* [WORK INSTRUCTION]: Only a number is expected: how many lines in the entries that follow contain the word "flags"?

* [GIVEN ENTRIES]:

··········

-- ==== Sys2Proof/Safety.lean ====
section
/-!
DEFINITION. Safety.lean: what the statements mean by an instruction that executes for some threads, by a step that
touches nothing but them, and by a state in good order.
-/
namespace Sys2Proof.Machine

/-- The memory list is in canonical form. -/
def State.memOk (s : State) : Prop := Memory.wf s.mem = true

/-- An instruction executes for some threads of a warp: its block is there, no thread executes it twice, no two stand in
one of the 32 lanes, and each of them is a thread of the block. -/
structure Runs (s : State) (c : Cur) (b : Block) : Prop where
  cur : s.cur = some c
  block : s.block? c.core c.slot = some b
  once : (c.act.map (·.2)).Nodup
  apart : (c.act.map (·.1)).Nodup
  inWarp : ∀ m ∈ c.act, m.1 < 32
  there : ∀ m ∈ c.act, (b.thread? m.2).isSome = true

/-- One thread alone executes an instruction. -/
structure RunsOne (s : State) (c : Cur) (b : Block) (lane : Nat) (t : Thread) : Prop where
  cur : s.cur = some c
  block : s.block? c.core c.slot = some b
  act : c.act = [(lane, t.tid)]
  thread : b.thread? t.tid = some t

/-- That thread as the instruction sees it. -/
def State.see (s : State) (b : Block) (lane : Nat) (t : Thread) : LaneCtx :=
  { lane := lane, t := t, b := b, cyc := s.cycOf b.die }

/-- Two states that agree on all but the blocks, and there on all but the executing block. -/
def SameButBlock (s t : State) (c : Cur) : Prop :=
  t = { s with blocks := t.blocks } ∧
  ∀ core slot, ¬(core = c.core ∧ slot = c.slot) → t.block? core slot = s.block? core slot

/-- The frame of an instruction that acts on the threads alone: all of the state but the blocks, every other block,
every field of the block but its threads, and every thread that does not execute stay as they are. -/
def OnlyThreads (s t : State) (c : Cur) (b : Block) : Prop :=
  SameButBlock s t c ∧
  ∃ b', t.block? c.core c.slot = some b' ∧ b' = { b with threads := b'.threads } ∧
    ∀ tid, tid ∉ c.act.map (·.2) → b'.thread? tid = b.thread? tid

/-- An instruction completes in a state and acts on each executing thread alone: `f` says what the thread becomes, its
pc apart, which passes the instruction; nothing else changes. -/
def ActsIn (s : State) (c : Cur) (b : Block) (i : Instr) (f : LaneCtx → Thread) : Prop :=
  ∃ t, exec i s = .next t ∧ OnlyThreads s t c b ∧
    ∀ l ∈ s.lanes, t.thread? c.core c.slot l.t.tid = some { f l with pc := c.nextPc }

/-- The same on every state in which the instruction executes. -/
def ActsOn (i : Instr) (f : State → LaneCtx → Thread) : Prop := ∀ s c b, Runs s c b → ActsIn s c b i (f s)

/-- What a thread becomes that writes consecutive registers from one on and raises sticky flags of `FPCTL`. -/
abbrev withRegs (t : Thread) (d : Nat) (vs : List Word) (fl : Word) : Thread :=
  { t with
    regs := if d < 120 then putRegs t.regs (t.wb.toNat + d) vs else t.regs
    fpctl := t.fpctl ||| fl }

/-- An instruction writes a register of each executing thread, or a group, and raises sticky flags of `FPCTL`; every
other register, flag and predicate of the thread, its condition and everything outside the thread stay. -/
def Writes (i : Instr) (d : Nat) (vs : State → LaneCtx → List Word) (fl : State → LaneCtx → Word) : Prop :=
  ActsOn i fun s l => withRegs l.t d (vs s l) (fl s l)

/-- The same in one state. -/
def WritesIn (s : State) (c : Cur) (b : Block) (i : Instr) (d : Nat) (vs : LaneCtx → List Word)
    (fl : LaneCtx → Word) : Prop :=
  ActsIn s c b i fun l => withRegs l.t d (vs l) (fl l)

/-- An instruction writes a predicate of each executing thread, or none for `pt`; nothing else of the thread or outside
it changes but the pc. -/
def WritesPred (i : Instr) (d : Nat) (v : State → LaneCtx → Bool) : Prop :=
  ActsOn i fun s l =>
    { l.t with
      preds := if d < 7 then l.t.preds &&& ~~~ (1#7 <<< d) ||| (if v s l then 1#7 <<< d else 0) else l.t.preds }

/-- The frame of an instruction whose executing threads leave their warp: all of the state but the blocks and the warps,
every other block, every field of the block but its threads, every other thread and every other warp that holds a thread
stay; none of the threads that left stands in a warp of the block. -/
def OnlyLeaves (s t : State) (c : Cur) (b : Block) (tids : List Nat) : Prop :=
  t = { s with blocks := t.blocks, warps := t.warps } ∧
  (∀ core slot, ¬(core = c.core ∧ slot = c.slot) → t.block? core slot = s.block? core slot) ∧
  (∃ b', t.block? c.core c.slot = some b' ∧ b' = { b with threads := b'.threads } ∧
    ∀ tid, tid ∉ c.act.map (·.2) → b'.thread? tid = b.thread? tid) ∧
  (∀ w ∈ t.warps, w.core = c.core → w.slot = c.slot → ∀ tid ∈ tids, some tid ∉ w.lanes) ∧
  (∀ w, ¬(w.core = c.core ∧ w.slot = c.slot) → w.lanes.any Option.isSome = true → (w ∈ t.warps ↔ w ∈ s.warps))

··········

* [THE COMPLETED TASK]: 2